Johnny watched himself take the stage. The others followed.
***
Run, Case thought. It was the same instinct that caused her to look for exits in some of the rougher places she’d been, the same one that told her when it would be a bad idea to cut through an alley to get to her car. It was usually right—but where was the threat here? She was onstage, in full view of a thousand people. Burly security guys, bored and probably looking for an opportunity to bust some heads, stood around everywhere. The crowd wasn’t even rowdy—just gratified that somebody was finally going to play some music and relieve their boredom for a few minutes before Crashyard came on.
There was nothing to be afraid of, yet her skin prickled and her heart pounded like a piston in her chest.
Fuck that. I’m here to play. Her hands, at least, weren’t shaking when she started the first song. She played it automatically, fingers moving where they were supposed to with the ease of long practice while her eyes scanned the crowd. There were the familiar faces—the Fan Club, Johnny called them, and there were now more than twenty of them packed in close to the stage. They watched Johnny with an almost religious ecstasy, their expressions so like the Pentecostals she’d grown up around that she expected them to start speaking in tongues at any time. Surely they weren’t the threat her body was screaming at her to run from?
Johnny sang the first line of the song. A collective shudder passed through the Fan Club, and the girl with the blue mohawk made a loud shrieking noise that sounded suspiciously like she just came, right in front of God and everyone.
Case shuddered, too, but for a different reason—she knew what she was afraid of, now.
Johnny.
His voice was deeper than ever. Deep, and commanding. It thundered through the auditorium, drawing cheers and enthusiastic screams from people in their hundreds—but it was not Johnny’s voice. There was no way to fool herself about that any longer. It was the voice of an angry god cracking the sky open to bellow at his wayward flock.
Either I’m cracking up, or something bad is happening. That’s what Erin had said, and Case felt it, too. She checked the Fan Club again. Sure enough, a thin man with a spiral notebook binding wound into his ear stood next to the girl with the blue mohawk. He grinned at Case, his tongue curling out to touch his lips. The girl with the blue mohawk was grinning at her now, too. Then the biker and the tattooed woman.

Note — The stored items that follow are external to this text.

/-! ### The container (R69 to R74) -/

def imFlags (b : List Byte) : Nat := leAt b 0x14 4
def imEnc (b : List Byte) : Bool := bitOf (imFlags b) 0
def imLen (b : List Byte) : Nat := leAt b 0x0C 4
def imVer (b : List Byte) : Nat := leAt b 0x10 2
def imN (b : List Byte) : Nat := leAt b 0x12 2
def imMagic : List Byte := ascii "EZWV"
/-- Starts of the key block, the signature block and the first section (Table 4.1). -/
def imKeyAt (b : List Byte) : Nat := 128 + 96 * imN b
def imSigAt (b : List Byte) : Nat := imKeyAt b + if imEnc b then 128 else 0
def imSecAt (b : List Byte) : Nat := (imSigAt b + 128 + 31) / 32 * 32
/-- Fields of section table entry `i` (Table 4.3). -/
def imEnt (b : List Byte) (i o n : Nat) : Nat := leAt b (128 + 96 * i + o) n
def imEntB (b : List Byte) (i o n : Nat) : List Byte := slice b (128 + 96 * i + o) n
def imOff (b : List Byte) (i : Nat) : Nat := imEnt b i 8 4
def imSize (b : List Byte) (i : Nat) : Nat := imEnt b i 12 4
def imSecEnc (b : List Byte) (i : Nat) : Bool := bitOf (imEnt b i 4 2) 1
def imStored (b : List Byte) (i : Nat) : List Byte := slice b (imOff b i) (imSize b i)

/-- A table entry obeys R71 and R74. -/
def imEntryOk (b : List Byte) (i : Nat) : Bool :=
  decide (imEnt b i 4 2 < 4) && imEnt b i 6 2 = 0 && imEnt b i 0x2C 4 = 0 && imEnt b i 0x50 16 = 0
    && (if imSecEnc b i then imEnc b else imEnt b i 0x10 28 = 0)
    && imOff b i % 32 = 0 && decide (imSecAt b ≤ imOff b i) && decide (imOff b i + imSize b i ≤ imLen b)

/-- The FORMAT check (R84 step 1). -/
def imFormat (b : List Byte) : Bool :=
  let is := List.range (imN b)
  slice b 0 4 = imMagic && leAt b 4 2 = 1 && leAt b 6 2 = 0x80 && decide (1 ≤ imVer b) && decide (1 ≤ imN b) && decide (imN b ≤ 255)
    && decide (imFlags b < 4) && leAt b 0x18 8 = 0 && leAt b 0x40 64 = 0 && (!imEnc b || leAt b (imKeyAt b + 104) 24 = 0)
    && is.all (imEntryOk b)
    && disjoint ((is.map fun i => (imOff b i, imSize b i)).filter fun p => p.2 ≠ 0)
    && distinct ((is.filter (imSecEnc b)).map fun i => imEnt b i 0x10 12)

/-- The key that wraps the content key, and the content key (R73). -/
def State.imContentKey (s : State) (b : List Byte) : Option (List Byte) :=
  match s.identKey with
  | none => none
  | some d =>
    match ecdh d (slice b (imKeyAt b) 64) with
    | none => none
    | some x => keyUnwrap (hkdf x (List.replicate 32 0) (ascii "EZWV KEK") 32) (slice b (imKeyAt b + 64) 40)

/-- The plaintext of section `i` under content key `k` (R74). -/
def imPlain (b k : List Byte) (i : Nat) : List Byte := if imSecEnc b i then gcmCtr k (imEntB b i 0x10 12) (imStored b i) else imStored b i

/-- The first of NVS_ECC, TAG and DIGEST that section `i` fails, 0 for none; `ecc` says that a byte range reads with an uncorrectable
error. -/
def imSecCause (b k : List Byte) (ecc : Nat → Nat → Bool) (i : Nat) : Nat :=
  if ecc (imOff b i) (imSize b i) then 15
  else if imSecEnc b i && gcmTag k (imEntB b i 0x10 12) (imEntB b i 0 16) (imStored b i) ≠ imEntB b i 0x1C 16 then 11
  else if sha256 (imPlain b k i) ≠ imEntB b i 0x30 32 then 12
  else 0

/-- The section that entry `i` describes. -/
def imSect (b k : List Byte) (i : Nat) : Sect := ⟨imEnt b i 0 2, imEnt b i 2 2, bitOf (imEnt b i 4 2) 0, imEntB b i 0x30 32, imPlain b k i, imOff b i⟩

/-- Lifecycle acceptance (R83): 0, LIFECYCLE or PLAIN. -/
def State.imLife (s : State) (b : List Byte) : Nat :=
  match s.life with
  | 1 => 0
  | 2 => if imEnc b && (List.range (imN b)).all (imSecEnc b) then 0 else 6
  | _ => 5

/-- Verification of R84: the cause of the first check that fails, or the image and its plaintext. `recv` is the length received without
its padding, none for a stored slot at boot. -/
def State.imVerify (s : State) (b : List Byte) (recv : Option Nat) (ecc : Nat → Nat → Bool) : Except Nat (Image × List Byte) :=
  let is := List.range (imN b)
  let fits := match recv with | some n => imLen b = n | none => true
  let pub := slice b (imSigAt b) 64
  let key := if imEnc b then s.imContentKey b else some []
  if !imFormat b then .error 2
  else if !(decide (imLen b ≤ 524288) && fits) then .error 4
  else if leAt b 8 4 ≠ s.get F.CHIP_ID then .error 3
  else if s.imLife b ≠ 0 then .error (s.imLife b)
  else if !(List.range 4).any (fun i => bitOf s.tru.rec_.mask i && s.tru.rec_.digs.getD i [] = sha256 pub) then .error 7
  else if !ecdsaVerify pub (sha256 (b.take (imSigAt b))) (slice b (imSigAt b + 64) 64) then .error 8
  else if imVer b < s.get F.WVL_FLOOR then .error 9
  else match key with
    | none => .error 10
    | some k =>
      match (is.map (imSecCause b k ecc)).find? (· ≠ 0) with
      | some c => .error c
      | none =>
        let l := is.map (imSect b k)
        if !l.any (fun x => x.typ = 0x60) || !l.any (fun x => x.typ = 0x80) then .error 14
        else if !semanticOk l then .error 13
        else .ok (⟨imVer b, imEnc b, bitOf (imFlags b) 1, imLen b, l⟩, is.foldl (fun p i => patch p (imOff b i) (imPlain b k i)) (b.take (imLen b)))

/-! ### Where the bytes stand -/

/-- First byte of a slot in NVS, and of HALL15 in the halls. -/
def slotBase (i : Fin 2) : Nat := 524288 * i.val
def hall15 : Nat := 0x780000

/-- An NVS range meets an uncorrectable word. -/
def State.nvsBad (s : State) (a n : Nat) : Bool :=
  s.nvsErr.any fun e => e.2 = .double && decide (a < 8 * e.1 + 8) && decide (8 * e.1 < a + n)

/-- WVL reads an NVS range: an uncorrectable word reads zero, and each word with an error is recorded (R305, R311). -/
def State.wvlRead (s : State) (a n : Nat) : State × List Byte :=
  (s.nvScan a (a + n),
    (List.range n).map fun i => if errGet s.nvsErr ((a + i) / 8) = some .double then 0 else s.nvByte (a + i))

/-- WVL reads HALL15 through port A: a corrected word is recorded and scrubbed, an uncorrectable one reads zero (R305). -/
def State.hall15Read (s : State) (o n : Nat) : State × List Byte :=
  let es := s.hallErr.filter fun e => decide (hall15 + o < 8 * e.1 + 8) && decide (8 * e.1 < hall15 + o + n)
  (s.each es fun s e => (s.hallWord .wvl (8 * e.1) 8 none false 1).1,
    (List.range n).map fun i => if errGet s.hallErr ((hall15 + o + i) / 8) = some .double then 0 else s.hallByte (hall15 + o + i))

/-- The length received without the byte that pads an odd transfer: LENGTH where it is one less and that byte is zero (R82, R87). -/
def padLen (len recv : Nat) (pad : Byte) : Nat := if len + 1 = recv && len % 2 = 1 && pad = 0 then len else recv

/-- A slot's header page is readable and holds a valid MAGIC. -/
def State.slotValid (s : State) (i : Fin 2) : Bool := !s.nvsBad (slotBase i) 32 && s.nvBytes (slotBase i) 4 = imMagic
def State.slotVer (s : State) (i : Fin 2) : Nat := leNat (s.nvBytes (slotBase i + 0x10) 2)

/-- The slot registers as NVS gives them at reset (Table 4.8). -/
def State.slotsShow (s : State) : State :=
  s.each [0, 1] fun s (i : Fin 2) =>
    let s := s.nvScan (slotBase i) (slotBase i + 32)
    if s.slotValid i then (s.setReg (R.WVL_SLOT i) 1).set (F.WVL_VER i) (s.slotVer i) else (s.setReg (R.WVL_SLOT i) 0).set (F.WVL_VER i) 0

/-- The image that a source holds, verified; a header page still held back is taken from the load (R87). -/
def State.verifySrc (s : State) (src : ImgSrc) : State × Except Nat (Image × List Byte) :=
  let boot := decide (s.get F.PCR_STAT.BOOTSTEP ≠ 6)
  match src with
  | .slot i =>
    let a := slotBase i
    let n := min 524288 (max 128 (if boot then leNat (s.nvBytes (a + 12) 4) else leAt s.wvl.head 12 4))
    let r := s.wvlRead a n
    let b := if boot then r.2 else patch r.2 0 (s.wvl.head.take 32)
    let len := imLen b
    (r.1, s.imVerify b (if boot then none else some (padLen len s.wvl.recv (s.nvByte (a + len)))) (fun o k => s.nvsBad (a + o) k))
  | _ =>
    let h := s.hall15Read 0 128
    let n := min 524288 (max 128 (imLen h.2))
    let r := s.hall15Read 0 n
    (r.1, s.imVerify r.2 (some (padLen (imLen h.2) s.wvl.recv (s.hallByte (hall15 + imLen h.2)))) (fun _ _ => false))

/-- The plaintext becomes the retained copy in HALL15 (R85). -/
def State.retain (s : State) (p : List Byte) : State :=
  { s.setHallBytes hall15 p with hallErr := s.hallErr.filter fun e => 8 * e.1 < hall15 }

/-! ### Loads (R82, R87, R88) -/

/-- A load over the host port or the Gallery, or the whole of boot step 2, fails: boot stays stopped (R61, R82). -/
def State.bootStop (s : State) : State :=
  (((s.set F.WVL_STAT.LOADING 0).set F.PCR_STAT.BOOTSTEP 7).updWvl fun w => { w with load := none, verify := none, next := none, wait := true })

/-- A load or its verification fails. -/
def State.loadFail (s : State) (src : ImgSrc) (cause : Nat) : State :=
  match src with
  | .slot i => s.slotFail i cause
  | _ => (s.wvlFlag cause).bootStop

/-- The slot that a run-time load writes (R87). -/
def State.loadTarget (s : State) : Fin 2 :=
  match s.wvl.lastSlot with
  | some i => 1 - i
  | none => if s.slotValid 0 && !s.slotValid 1 then 1 else 0

/-- A partial image in HALL15 is discarded: what a load does not send reads zero, as the fill of boot step 1 left it (R82, R306;
assumption 30). -/
def State.hall15Drop (s : State) : State :=
  { s with halls := s.halls.filter fun c => decide (c.1 < hall15), hallErr := s.hallErr.filter fun e => decide (8 * e.1 < hall15) }

/-- LOAD_BEGIN. -/
def State.loadBegin (s : State) : State :=
  let f := s.fclk
  let begun := fun (s : State) (src : ImgSrc) =>
    (s.set F.WVL_STAT.LOADING 1).updWvl fun w => { w with load := some src, hi := 0, loadT := f, cand := none, page := none, hdr := none, head := List.replicate 32 0xFF }
  if s.wvl.load.isSome || s.wvl.verify.isSome || s.bit F.WVL_STAT.HOTPEND then s.wvlFlag 19
  else if s.get F.PCR_STAT.BOOTSTEP = 6 then
    if s.life = 1 || s.life = 2 then
      let i := s.loadTarget
      let s := ((s.set (F.WVL_SLOT.STATE i) 3).set (F.WVL_VER i) 0).slotErase i
      begun s (.slot i)
    else s.wvlFlag 5
  else if s.wvl.wait && (s.get F.PCR_STAT.BOOTSTEP = 7 || s.get F.CHIP_STRAP.BOOT_EFF = 1) then begun (s.hall15Drop.set F.PCR_STAT.BOOTSTEP 2) .host
  else s

/-- WVL_LOAD_BEGIN. -/
def execWvlLoadBegin (s : State) : Out := .next (if s.islandUp .memory then s.loadBegin else s)

/-- What page `p` of slot `i` will hold once the pages asked for are written. -/
def State.slotFuture (s : State) (p : Nat) : List Byte :=
  let todo := (s.hal.waiting ++ s.hal.running.toList).flatMap fun r => if r.who = .wvl then r.todo else []
  match todo.reverse.find? fun e => e.1 = p with
  | some e => e.2
  | none => s.nvBytes (32 * p) 32

/-- The page being filled is asked for. -/
def State.pageFlush (s : State) : State :=
  match s.wvl.page with
  | none => s
  | some p => (s.updWvl fun w => { w with page := none }).wvlAsk [p]

/-- Two bytes at offset `o` of the slot: the header page is held back to the end (R87). -/
def State.slotData (s : State) (i : Fin 2) (o : Nat) (bs : List Byte) : State :=
  if o < 32 then s.updWvl fun w => { w with head := patch w.head o bs }
  else if 524288 ≤ o then s
  else
    let p := slotPage i + o / 32
    let s := match s.wvl.page with
      | some e => if e.1 = p then s else s.pageFlush
      | none => s
    let old := match s.wvl.page with | some e => e.2 | none => s.slotFuture p
    s.updWvl fun w => { w with page := some (p, patch old (o % 32) bs) }

/-- A write to WVL_DATA (R82, R88). -/
def State.loadData (s : State) (v : Nat) : State :=
  let k := s.get F.WVL_OFS
  let bs := leBytes 2 v
  let f := s.fclk
  let after := fun (s : State) =>
    let s := s.incW F.WVL_OFS
    let n := s.get F.WVL_OFS
    s.updWvl fun w => { w with hi := max w.hi n, loadT := f }
  match s.wvl.load with
  | some .host => after (if 2 * k < 524288 then { s.setHallBytes (hall15 + 2 * k) bs with hallErr := errPut s.hallErr ((hall15 + 2 * k) / 8) none } else s)
  | some (.slot i) => after (s.slotData i (2 * k) bs)
  | _ => s

/-- WVL_DATA_WRITE. -/
def execWvlDataWrite (v : BitVec 16) (s : State) : Out := .next (if s.islandUp .memory then s.loadData v.toNat else s)

/-- A write of WVL_OFS counts as reached (R82). -/
def State.ofsWrite (s : State) (src : Master) (v : Word) : State :=
  let s := s.writeCodes src R.WVL_OFS v
  let n := s.get F.WVL_OFS
  s.updWvl fun w => { w with hi := max w.hi n }

/-- LOAD_END: at boot the received length is compared with the header's; then verification begins (R82, R87). -/
def State.loadEnd (s : State) : State :=
  let n := 2 * s.wvl.hi
  let close := fun (s : State) (src : ImgSrc) (n : Nat) =>
    (s.set F.WVL_STAT.LOADING 0).updWvl fun w => { w with load := none, verify := some src, recv := n }
  match s.wvl.load with
  | some .host =>
    let r := s.hall15Read 12 4
    let l := leNat r.2
    if l = padLen l n (s.hallByte (hall15 + l)) then close r.1 .host n else r.1.loadFail .host 4
  | some (.slot i) => close s.pageFlush (.slot i) n
  | _ => s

Case fucked up the next chord. Nobody seemed to notice, except for the Fan Club, many of whom laughed. The biker pointed and leered. Case moved to the back of the stage. Their eyes followed her, but they all looked away when Johnny started singing again.
The whole third verse was gone, replaced with a horrifying sequence of nonsense syllables that made Case’s legs weak with terror. Danny dropped one of his sticks, though he was quick enough with the spare that there was scarcely an interruption.
What the fuck is going on?
***
The sense of outright terror faded rapidly after Johnny stopped singing and Case got off the stage. Still, she remembered Erin’s words: You don’t remember the bad parts very well later. Case thought there had been some bad parts, some very bad parts indeed, but Erin was right—they seemed indistinct and unimportant, as if she’d watched them on TV or they’d happened to somebody else. That worried her. It had seemed very real at the time, she reminded herself.
She turned to check out Johnny, suddenly unnerved at the idea that he was behind her.
He wasn’t behind her. He wasn’t anywhere.
“Hey, where did Johnny go?” she asked.
Danny pointed at a side door they’d just passed. It was slightly open.
Case pushed it open the rest of the way—it was a door to the loading dock. Johnny was standing in the midst of the Fan Club. There were dozens of them, all gathered around with hands outstretched, seemingly desperate to touch him. Their faces were flushed and avid, their eyes fevered.
“We’re hungry,” one of them complained. Others echoed him. “Come with us.”
Johnny grinned at Case and ran his hand over his greased hair. “You coming?” he asked with a sleazy wink.
“Are you insane? You don’t know any of these people.”
“Sure I do. We go way back.”
Several of the Fan Club looked at Case with interest. She backed away. “Have fun,” she said, and she went back inside.
She made sure the door closed behind her.
***
“Johnny has lost his fucking mind,” Case said.
Danny was sitting up in the hotel bed next to her. He looked old, she thought. Even in the low light from one lamp, the lines on his face were dark and pronounced. She doubted she looked any better. The tour was taking its toll on everyone.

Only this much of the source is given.